Song impressed in his only pro season, making seven starts for Boston’s Class A Lowell affiliate in 2019, with a 1.06 ERA and 19 strikeouts in 17 innings. With a fastball clocked in the upper 90s mph, the right-hander dominated that year as a senior at the U.S. Naval Academy, going 11-1 with a 1.44 ERA and 161 strikeouts in 94 innings.

The Red Sox drafted Song in the fourth round – he likely would’ve gone much higher, but his impending military service caused teams to back off.

In November 2019, Defense Secretary Mark Esper signed a memo clearing the way for athletes at the nation’s military academies to delay their service commitments and play pro sports after graduation. Song’s request to have those new rules retroactively applied to his case was denied.

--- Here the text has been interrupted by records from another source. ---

-- ==== Sys2Proof/Laws/Kept.lean ====
section
/-! SUPPORT. What no block's operation changes but the management unit's own: the management input queue, the queue of
waiting commands, the aisle time, and the place kept for an ANSWER. `queues` gathers them, and each operation has one lemma
that says it keeps them. -/

namespace Sys2Proof.Machine

/-- What only the management unit, the tick and the full reset change. -/
structure Queues where
  time : Stamp
  requests : List ReqItem
  pending : List Instr
  reserved : Bool

/-- What only the management unit, the tick and the full reset change, of a state. -/
def State.queues (s : State) : Queues := ⟨s.time, s.requests, s.pending, s.work.reserved⟩

namespace State

/-- What keeps the larger part keeps this one. -/
theorem queues_of_fixed {s t : State} (h : s.fixed = t.fixed) : s.queues = t.queues := by
  unfold queues
  rw [show s.time = t.time from congrArg Fixed.time h, show s.requests = t.requests from congrArg Fixed.requests h,
    show s.pending = t.pending from congrArg Fixed.pending h,
    show s.work.reserved = t.work.reserved from congrArg Fixed.reserved h]

/-- A fold of an operation that keeps them. -/
theorem queues_foldl {α : Type} (f : State → α → State) (hf : ∀ s a, (f s a).queues = s.queues) (l : List α)
    (s : State) : (l.foldl f s).queues = s.queues := by
  induction l generalizing s with
  | nil => rfl
  | cons a l ih => rw [List.foldl_cons, ih, hf]

/-! ### Updates -/

@[simp] theorem queues_setSlot (s : State) (n : Level) (c : SlotCode) (v : Slot) :
    (s.setSlot n c v).queues = s.queues := rfl
@[simp] theorem queues_setEntry (s : State) (h : Handle) (e : Option Entry) : (s.setEntry h e).queues = s.queues := rfl
@[simp] theorem queues_setStream (s : State) (i : StreamNo) (v : Stream) : (s.setStream i v).queues = s.queues := rfl
@[simp] theorem queues_setLift (s : State) (x : Lift) (v : LiftRec) : (s.setLift x v).queues = s.queues := rfl
@[simp] theorem queues_setLink (s : State) (x : Lift) (v : LinkRec) : (s.setLink x v).queues = s.queues := rfl
@[simp] theorem queues_setShuttle (s : State) (n : Level) (v : ShuttleRec) : (s.setShuttle n v).queues = s.queues := rfl
@[simp] theorem queues_setLatchBit (s : State) (p : Party) (b : Bool) : (s.setLatchBit p b).queues = s.queues := rfl
@[simp] theorem queues_setLastExpired (s : State) (p : Party) (h : Option Handle) :
    (s.setLastExpired p h).queues = s.queues := rfl
@[simp] theorem queues_setFaultRec (s : State) (c : FaultClass) (r : Option FaultRec) :
    (s.setFaultRec c r).queues = s.queues := rfl
@[simp] theorem queues_touch (s : State) : s.touch.queues = s.queues := rfl
@[simp] theorem queues_wantReeval (s : State) : s.wantReeval.queues = s.queues := rfl
@[simp] theorem queues_wantLook (s : State) : s.wantLook.queues = s.queues := rfl
@[simp] theorem queues_raise (s : State) (c : FaultClass) (p : Option Party) : (s.raise c p).queues = s.queues := rfl
@[simp] theorem queues_pushUpstream (s : State) (t : Tel) : (s.pushUpstream t).queues = s.queues := rfl
@[simp] theorem queues_setStop (s : State) (v : Bool) : (s.setStop v).queues = s.queues := rfl
@[simp] theorem queues_endTurn (s : State) : s.endTurn.queues = s.queues := rfl
@[simp] theorem queues_storeHunt (s : State) : s.storeHunt.queues = s.queues := rfl
@[simp] theorem queues_linkHunt (s : State) (x : Lift) : (s.linkHunt x).queues = s.queues := rfl
@[simp] theorem queues_enterStat (s : State) (p : Party) (d : Stamp) : (s.enterStat p d).queues = s.queues := rfl
@[simp] theorem queues_reportTotes (s : State) (p : Party) (h : Handle) (l : List ToteId) :
    (s.reportTotes p h l).queues = s.queues := rfl
@[simp] theorem queues_dropConfirmAsks (s : State) (h : Handle) : (s.dropConfirmAsks h).queues = s.queues := rfl
@[simp] theorem queues_refreshNotice (s : State) : s.refreshNotice.queues = s.queues := rfl
@[simp] theorem queues_clearLowMarkers (s : State) : s.clearLowMarkers.queues = s.queues := rfl
@[simp] theorem queues_clearLargest (s : State) (b : Byte) : (s.clearLargest b).queues = s.queues := rfl

/-! ### Operations that the end of a step uses -/

@[simp] theorem queues_sendLift (s : State) (x : Lift) (t : Tel) : (s.sendLift x t).queues = s.queues :=
  queues_of_fixed (fixed_sendLift s x t)
@[simp] theorem queues_sendParty (s : State) (p : Party) (t : Tel) (a : Option Handle) :
    (s.sendParty p t a).queues = s.queues := queues_of_fixed (fixed_sendParty s p t a)
@[simp] theorem queues_refuse (s : State) (p : Party) (k : Byte) (r : Reason) (h tag : Byte) (a : Option Handle) :
    (s.refuse p k r h tag a).queues = s.queues := queues_of_fixed (fixed_refuse s p k r h tag a)
@[simp] theorem queues_sendGo (s : State) (h : Handle) (e : Entry) : (s.sendGo h e).queues = s.queues :=
  queues_of_fixed (fixed_sendGo s h e)
@[simp] theorem queues_makeNotice (s : State) : s.makeNotice.queues = s.queues := queues_of_fixed (fixed_makeNotice s)
@[simp] theorem queues_handFlag (s : State) (f : Flag) : (s.handFlag f).queues = s.queues :=
  queues_of_fixed (fixed_handFlag s f)
@[simp] theorem queues_setMode (s : State) (m : Mode) : (s.setMode m).queues = s.queues :=
  queues_of_fixed (fixed_setMode s m)
@[simp] theorem queues_grant (s : State) (h : Handle) (e : Entry) (l : List Item) : (s.grant h e l).queues = s.queues :=
  queues_of_fixed (fixed_grant s h e l)
@[simp] theorem queues_hold (s : State) (h : Handle) (e : Entry) (r : Reason) : (s.hold h e r).queues = s.queues :=
  queues_of_fixed (fixed_hold s h e r)
@[simp] theorem queues_enterConfirming (s : State) (h : Handle) (e : Entry) (l : List Item) :
    (s.enterConfirming h e l).queues = s.queues := queues_of_fixed (fixed_enterConfirming s h e l)
@[simp] theorem queues_checkDrain (s : State) : s.checkDrain.queues = s.queues := queues_of_fixed (fixed_checkDrain s)
@[simp] theorem queues_removeEntry (s : State) (h : Handle) (e : Entry) : (s.removeEntry h e).queues = s.queues :=
  queues_of_fixed (fixed_removeEntry s h e)
@[simp] theorem queues_refuseEntry (s : State) (h : Handle) (e : Entry) (r : Reason) :
    (s.refuseEntry h e r).queues = s.queues := queues_of_fixed (fixed_refuseEntry s h e r)
@[simp] theorem queues_enterHalt (s : State) : s.enterHalt.queues = s.queues := queues_of_fixed (fixed_enterHalt s)
@[simp] theorem queues_lookDone (s : State) : s.lookDone.queues = s.queues := by rw [lookDone_eq]; rfl
@[simp] theorem queues_finish (s : State) : s.finish.queues = s.queues :=
  (queues_of_fixed (fixed_finish s)).trans (queues_lookDone s)

/-! ### Slots, streams, queues -/

@[simp] theorem queues_doubtClaim (s : State) (n : Level) (c : SlotCode) (h : Handle) (p : Party) (d : DoubtCause) :
    (s.doubtClaim n c h p d).queues = s.queues := by
  unfold doubtClaim; repeat' split
  all_goals rfl

@[simp] theorem queues_doubtEntry (s : State) (h : Handle) (e : Entry) (d : DoubtCause) :
    (s.doubtEntry h e d).queues = s.queues := by
  unfold doubtEntry doubtClaims
  rw [queues_touch, queues_foldl]
  intro s i; split <;> simp

@[simp] theorem queues_shrinkList (s : State) (i : StreamNo) (l : List RelEntry) :
    (s.shrinkList i l).queues = s.queues := by unfold shrinkList; dsimp only; split <;> simp

@[simp] theorem queues_changeRel (s : State) (i : StreamNo) (id : ToteId) (f : RelEntry → RelEntry) :
    (s.changeRel i id f).queues = s.queues := rfl

@[simp] theorem queues_bar (s : State) (r : ToteRec) : (s.bar r).queues = s.queues := by
  unfold bar; repeat' split
  all_goals rfl

@[simp] theorem queues_sendNotForwarded (s : State) (r : Reason) (t : Tel) :
    (s.sendNotForwarded r t).queues = s.queues := by
  unfold sendNotForwarded; dsimp only; repeat' split
  all_goals rfl

@[simp] theorem queues_notForwardAll {α : Type} (g : α → Tel) (r : Reason) (l : List α) (s : State) :
    (l.foldl (fun s i => s.sendNotForwarded r (g i)) s).queues = s.queues :=
  queues_foldl _ (fun s i => queues_sendNotForwarded s r (g i)) l s

@[simp] theorem queues_sendStateAsk (s : State) (x : Lift) : (s.sendStateAsk x).queues = s.queues := by
  unfold sendStateAsk; dsimp only; split <;> rfl

@[simp] theorem queues_flushLevel (s : State) (n : Level) (r : Reason) : (s.flushLevel n r).queues = s.queues := by
  unfold flushLevel; dsimp only
  rw [queues_notForwardAll (fun i : LevelItem => i.tel)]; rfl

@[simp] theorem queues_flushLift (s : State) (x : Lift) : (s.flushLift x).queues = s.queues := by
  unfold flushLift; dsimp only
  rw [queues_notForwardAll (fun i : DownItem => i.tel)]; rfl

@[simp] theorem queues_emptyBox (s : State) (n : Level) : (s.emptyBox n).queues = s.queues := rfl

/-! ### Visits, modes, confirmations -/

@[simp] theorem queues_endVisit (s : State) (x : Lift) (t : Option Byte) : (s.endVisit x t).queues = s.queues := by
  unfold endVisit; split <;> simp

@[simp] theorem queues_resolve (s : State) (h : Handle) (e : Entry) : (s.resolve h e).queues = s.queues := by
  unfold resolve; dsimp only; repeat' split
  all_goals simp

@[simp] theorem queues_resolveIfDecided (s : State) (h : Handle) : (s.resolveIfDecided h).queues = s.queues := by
  unfold resolveIfDecided; repeat' split
  all_goals simp

@[simp] theorem queues_decideItem (s : State) (h : Handle) (e : Entry) (id : ToteId) (c : Conf) :
    (s.decideItem h e id c).queues = s.queues := rfl

@[simp] theorem queues_applyDefaults (s : State) (h : Handle) (e : Entry) : (s.applyDefaults h e).queues = s.queues := by
  unfold applyDefaults; dsimp only
  rw [queues_setEntry, queues_foldl]
  intro s i; split <;> simp

@[simp] theorem queues_revokeEntry (s : State) (d : DoubtCause) (h : Handle) (e : Entry) :
    (s.revokeEntry d h e).queues = s.queues := by unfold revokeEntry; split <;> simp

@[simp] theorem queues_flagDoubt (s : State) (l : List (Handle × Entry)) : (s.flagDoubt l).queues = s.queues := by
  unfold flagDoubt; split <;> simp

@[simp] theorem queues_reissueHandle (s : State) (h : Handle) : (s.reissueHandle h).queues = s.queues := by
  unfold reissueHandle reissueEntry; repeat' split
  all_goals simp

@[simp] theorem queues_reissue (s : State) : s.reissue.queues = s.queues := by
  unfold reissue; dsimp only
  simp [queues_foldl _ queues_resolveIfDecided, queues_foldl _ queues_reissueHandle]

@[simp] theorem queues_revokeAll (s : State) (d : DoubtCause) : (s.revokeAll d).queues = s.queues := by
  unfold revokeAll; dsimp only
  simp [queues_foldl (fun s (x : Handle × Entry) => s.revokeEntry d x.1 x.2) (fun s x => queues_revokeEntry s d x.1 x.2)]

@[simp] theorem queues_resumeRevoke (s : State) : s.resumeRevoke.queues = s.queues := by simp [resumeRevoke]
@[simp] theorem queues_cleanup (s : State) : s.cleanup.queues = s.queues := by simp [cleanup]

@[simp] theorem queues_endIdleVisit (s : State) (x : Lift) : (s.endIdleVisit x).queues = s.queues := by
  unfold endIdleVisit; repeat' split
  all_goals simp

@[simp] theorem queues_drain (s : State) : s.drain.queues = s.queues := by
  unfold drain; dsimp only
  simp [queues_foldl (fun s (x : Handle × Entry) => s.refuseEntry x.1 x.2 .draining)
    (fun s x => queues_refuseEntry s x.1 x.2 .draining)]

@[simp] theorem queues_whenRunnable (s t : State) (b : Bool) (h : t.queues = s.queues) :
    (s.whenRunnable b t).1.queues = s.queues := by unfold whenRunnable; split <;> simp [h]

@[simp] theorem queues_intoRun (s : State) : s.intoRun.queues = s.queues := by simp [intoRun]

@[simp] theorem queues_resume (s : State) (r : Option ResumeMode) : (s.resume r).queues = s.queues := by
  unfold resume; split <;> simp

@[simp] theorem queues_modeSet (s : State) (t r : Byte) : (s.modeSet t r).1.queues = s.queues := by
  unfold modeSet changeMode
  repeat' split
  all_goals simp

Song began school as a flight officer in the summer of 2020 and finished that phase last April. He started additional aviation training in May.

Song was among the 15 players, including three Boston pitchers, taken in the big league phase of the Rule 5 draft, which wasn’t held last year because of the MLB lockout.

Washington took righty Thad Ward from Boston’s Triple-A roster with the first pick. Baltimore took Red Sox minor league pitcher Andrew Politi with the ninth choice and the Phillies chose Song with the 11th selection.

Teams pay $100,000 to take players in the major league portion of the Rule 5 draft. The players must stay on the big league roster next season or go on waivers and, if unclaimed, be offered back to their original organization for $50,000.